13 Aug The Danger of Complacency in Recovery
By Elizabeth Rosselle
When we first get sober, assuming we’re serious about this whole recovery thing, we’re often very motivated. The feeling of relief we experience when we’re free from drugs and alcohol can be quite rewarding on many levels. After a while, however, we can easily forget how bad things were toward the end of active addiction and can start to take our recovery for granted. In other words, we can become complacent. It’s easy to develop an almost smugness over our achievements, thinking that things will be the same forever. We’re generalizing, of course, but complacency in recovery is surprisingly common, and it’s a trap to think that what you did yesterday will carry you through tomorrow, so to speak.
While everyone’s recovery journey is different, one thing is certain for people who are die-hard addicts (alcoholics and those with process addictions included): once an addict, always an addict. People don’t graduate from recovery, so if you stop doing the work and moving forward, you’re more than likely going to regress in some way.
Having said this, let’s not confuse complacency with contentment. Content people are usually quite happy with their lives, but this doesn’t stop them from wanting to grow. Complacency, on the other hand, generally involves a sort of false confidence—one that’s not rooted in reality. Confident people, however, act sanely and rationally. They’re aware of their shortcomings as well as their assets. Complacent people tend to be unwilling to look at or examine their character defects. In recovery, those who are complacent might assume their success is guaranteed, and this is dangerous territory.
Here are some of the reasons you might become complacent in recovery
Pink cloud syndrome. Have you ever heard people in recovery talking about the pink cloud? They’re referring to the state of mind people in early recovery are often in when they’re high on life because they’ve achieved 30 days, or maybe even 90 days on up to a year of sober time. But, eventually, what goes up, must come down if you’re not keeping your emotions in check and working a strong recovery program. In sobriety, you should always strive for balance when it comes to your emotional state. Watch out for over elation because it’s usually a sign of complacency and it will almost invariably end in a crash.
Material, professional, or social success. Recovery frequently brings people a relative amount of success in their personal and professional lives. Employers tend to trust you more than before, your work ethic improves, often quite drastically, and you will rebuild broken relationships with friends and family members. This is great, but be mindful about becoming overconfident as a result because as we’ve already established, overconfidence can lead to complacency. The result? You decide to stop doing the recovery work.
Ambivalence. Perhaps you were never really sure about recovery to begin with, but you went along with it for whatever reason (i.e., a court order, family pressure, etc.). Or, maybe you’ve thought since day one of recovery that you’d eventually be able to drink or use again once you learned how to “handle” your addiction. Fair enough. You could be one of the lucky few who can get away with this. More than likely, however, you can’t get away with it if you’re a true-blue addict. And, if you’re ambivalent, you might not think the work that goes into maintaining your recovery is important.

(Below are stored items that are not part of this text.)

-- ==== Sys2Proof/Machine/Dispatch.lean ====
section
/-!
DEFINITION. The dispatch of every row of the opcode table to its meaning.
-/

namespace Sys2Proof.Machine
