-- ==== Sys2Proof/Certificates/Slice0/Obligations.lean ====
section
/-!
DEFINITION. The statements for the provers. The values that words compute are written here from the rules of
spec/, apart from the meanings.
-/

open Sys2Proof Sys2Proof.Machine

/-! ## Integer words -/

namespace Sys2Proof.Claims

/-- POS, and LEN once it is capped (R77). -/
def fieldPos (b : Word) : Nat := b.toNat % 32
def fieldLen (b : Word) : Nat := min (min (b.toNat / 256 % 64) 32) (32 - fieldPos b)

/-- The unsigned field (R77). -/
def fieldOf (a b : Word) : Nat := a.toNat / 2 ^ fieldPos b % 2 ^ fieldLen b

/-- One destination byte of BPERM: its code, and its sign bit (R78). -/
def permByte (a : Word) (code : Nat) (sgn : Bool) : Nat :=
  let nibble := a.toNat / 2 ^ (4 * (2 * (code % 4) + code / 4 - 1)) % 16
  if code < 4 then a.toNat / 2 ^ (8 * code) % 256
  else if code < 12 then if sgn ∧ 8 ≤ nibble then 0xF0 + nibble else nibble
  else if a.toNat / 2 ^ (8 * (code - 12) + 7) % 2 = 1 then 0xFF else 0

/-- The element that an index register names (R10). -/
def element (x : Word) : Nat := x.toNat / 2 ^ 26 + x.toNat % 256

/-- The sum, difference or product of signed values as a word. -/
def wordOf (n : Int) : Word := BitVec.ofInt 32 n

/-- Words that write one general register in each lane of V, with the destination and the value in a lane. -/
def intWord : Instr → Option (Reg × (Band → Nat → Word))
  | .addI32 _ d a b => some (d, fun B l => wordOf ((B.gv l a).toInt + (B.bv l b).toInt))
  | .subI32 _ d a b => some (d, fun B l => wordOf ((B.gv l a).toInt - (B.bv l b).toInt))
  | .addI32Imm _ d a imm => some (d, fun B l => wordOf ((B.gv l a).toInt + imm.toInt))
  | .mulI32 _ d a b => some (d, fun B l => wordOf ((B.gv l a).toInt * (B.bv l b).toInt))
  | .mulhiI32 _ d a b => some (d, fun B l => wordOf ((B.gv l a).toInt * (B.bv l b).toInt / 2 ^ 32))
  | .mulhiN32 _ d a b => some (d, fun B l => BitVec.ofNat 32 ((B.gv l a).toNat * (B.bv l b).toNat / 2 ^ 32))
  | .madI32 _ d a b =>
    some (d, fun B l => wordOf ((B.gv l d).toInt + (B.gv l a).toInt * (B.bv l b).toInt))
  | .andB32 _ d a b => some (d, fun B l => B.gv l a &&& B.bv l b)
  | .orB32 _ d a b => some (d, fun B l => B.gv l a ||| B.bv l b)
  | .xorB32 _ d a b => some (d, fun B l => B.gv l a ^^^ B.bv l b)
  | .andnB32 _ d a b => some (d, fun B l => B.gv l a &&& ~~~B.bv l b)
  | .minI32 _ d a b => some (d, fun B l => wordOf (min (B.gv l a).toInt (B.bv l b).toInt))
  | .minN32 _ d a b => some (d, fun B l => BitVec.ofNat 32 (min (B.gv l a).toNat (B.bv l b).toNat))
  | .maxI32 _ d a b => some (d, fun B l => wordOf (max (B.gv l a).toInt (B.bv l b).toInt))
  | .maxN32 _ d a b => some (d, fun B l => BitVec.ofNat 32 (max (B.gv l a).toNat (B.bv l b).toNat))
  | .movB32 _ d a => some (d, fun B l => B.gv l a)
  | .movLit _ d lit => some (d, fun _ _ => lit)
  | .movB32S _ d u => some (d, fun B _ => B.uv u)
  | .movi _ d imm => some (d.setWidth 6, fun _ _ => BitVec.ofNat 32 imm.toNat)
  | .movhi _ d imm =>
    some (d.setWidth 6, fun B l => BitVec.ofNat 32 (imm.toNat * 2 ^ 16 + (B.gv l (d.setWidth 6)).toNat % 2 ^ 16))
  | .sel _ d a b p => some (d, fun B l => if B.pv l p then B.gv l a else B.gv l b)
  | _ => none

/-- Shifts, counts, bit fields and byte permutation. -/
def shiftWord : Instr → Option (Reg × (Band → Nat → Word))
  | .shlB32 _ d a b => some (d, fun B l => BitVec.ofNat 32 ((B.gv l a).toNat * 2 ^ min (B.bv l b).toNat 32))
  | .shrN32 _ d a b => some (d, fun B l => BitVec.ofNat 32 ((B.gv l a).toNat / 2 ^ min (B.bv l b).toNat 32))
  | .shrI32 _ d a b => some (d, fun B l => wordOf ((B.gv l a).toInt / 2 ^ min (B.bv l b).toNat 32))
  | .shlB32Imm _ d a n => some (d, fun B l => BitVec.ofNat 32 ((B.gv l a).toNat * 2 ^ n.toNat))
  | .shrN32Imm _ d a n => some (d, fun B l => BitVec.ofNat 32 ((B.gv l a).toNat / 2 ^ n.toNat))
  | .shrI32Imm _ d a n => some (d, fun B l => wordOf ((B.gv l a).toInt / 2 ^ n.toNat))
  | .rotB32 _ d a n => some (d, fun B l =>
      BitVec.ofNat 32 ((B.gv l a).toNat * 2 ^ n.toNat + (B.gv l a).toNat / 2 ^ (32 - n.toNat)))
  | .popcB32 _ d a => some (d, fun B l =>
      BitVec.ofNat 32 (((List.range 32).map fun k => (B.gv l a).toNat / 2 ^ k % 2).sum))
  | .clzB32 _ d a => some (d, fun B l => BitVec.ofNat 32 (if B.gv l a = 0 then 32 else 31 - Nat.log2 (B.gv l a).toNat))
  | .absI32 _ d a => some (d, fun B l => wordOf |(B.gv l a).toInt|)
  | .negI32 _ d a => some (d, fun B l => wordOf (-(B.gv l a).toInt))
  | .bfxN32 _ d a b => some (d, fun B l => BitVec.ofNat 32 (fieldOf (B.gv l a) (B.bv l b)))
  | .bfxI32 _ d a b => some (d, fun B l =>
      wordOf ((fieldOf (B.gv l a) (B.bv l b) : Int).bmod (2 ^ fieldLen (B.bv l b))))
  | .bfiB32 _ d a b => some (d, fun B l =>
      let p := fieldPos (B.bv l b)
      let n := fieldLen (B.bv l b)
      let old := (B.gv l d).toNat
      BitVec.ofNat 32 (old / 2 ^ (p + n) * 2 ^ (p + n) + (B.gv l a).toNat % 2 ^ n * 2 ^ p + old % 2 ^ p))
  | .bpermB32 _ d a b => some (d, fun B l =>
      let byte (k : Nat) : Nat :=
        permByte (B.gv l a) ((B.bv l b).toNat / 2 ^ (4 * k) % 16) ((B.bv l b).toNat / 2 ^ (16 + k) % 2 == 1)
      BitVec.ofNat 32 (byte 0 + byte 1 * 2 ^ 8 + byte 2 * 2 ^ 16 + byte 3 * 2 ^ 24))
  | .rdx _ d k => some (d, fun B l => B.gv l (BitVec.ofNat 6 (element (B.xv l k))))
  | _ => none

Sobriety has become a habit. It’s possible that you’ve been sober for, say, two or three years and you’ve forgotten that you had a problem in the first place. Once again, please remember that you’re never “cured” of alcoholism or addiction. Generally, you need to continue to work a recovery program. Nevertheless, if you’ve completely wiped out the memory of having a drinking or using problem to begin with, you could be in trouble. This is especially true if you stop doing the work because of it.
The pitfalls of complacency
Becoming complacent in recovery not only puts you at a huge risk of relapse, but it means you’re settling for less than what’s possible. In sobriety, you have the opportunity to do and achieve things never before imaginable. You really do have the whole world at your fingertips and the wherewithal to achieve a life beyond your wildest dreams. But, if you stop doing the work, you’ll stop growing.
As for the part about being in danger of relapsing, consider what could happen if the urge to drink or use crops up. You might not be equipped with the tools to handle it because you’ve effectively stopped doing your recovery work.
And, consider the dangers of developing process addictions like compulsive eating and other eating disorders, gambling, or sex and love addiction. If you’re still experiencing the same issues you had before you got sober but you’re not working through them in a program, you’re putting yourself in danger. These other addictions might not sound as bad as drugs or alcohol, but you’ll probably change your mind about that if your addiction ever manifests in some other form. Process addictions aren’t pleasant for the people who experience them, and they can wreak havoc on your personal life and your relationships. Why risk it? It’s just not worth it.
The bottom line: Remain grateful to avoid becoming complacent in recovery
Stay grateful and humble. Work on appreciating what you have and writing daily gratitude lists. They don’t need to be overcomplicated. Pen to paper is ideal, but even if the only way you can manage to get your gratitude down is via cell phone notes, then go for it. Gratitude helps get us into the right mindset in regard to life in general. Primarily, we should appreciate our recovery because more than likely, it’s enabled us to rebuild our lives in some pretty awesome ways.
Combat complacency in recovery by attending regular recovery meetings like AA or NA, and by staying close to the fellowship. Continue doing the work that essentially makes you a better human and watch how beautifully your life will continue to unfold.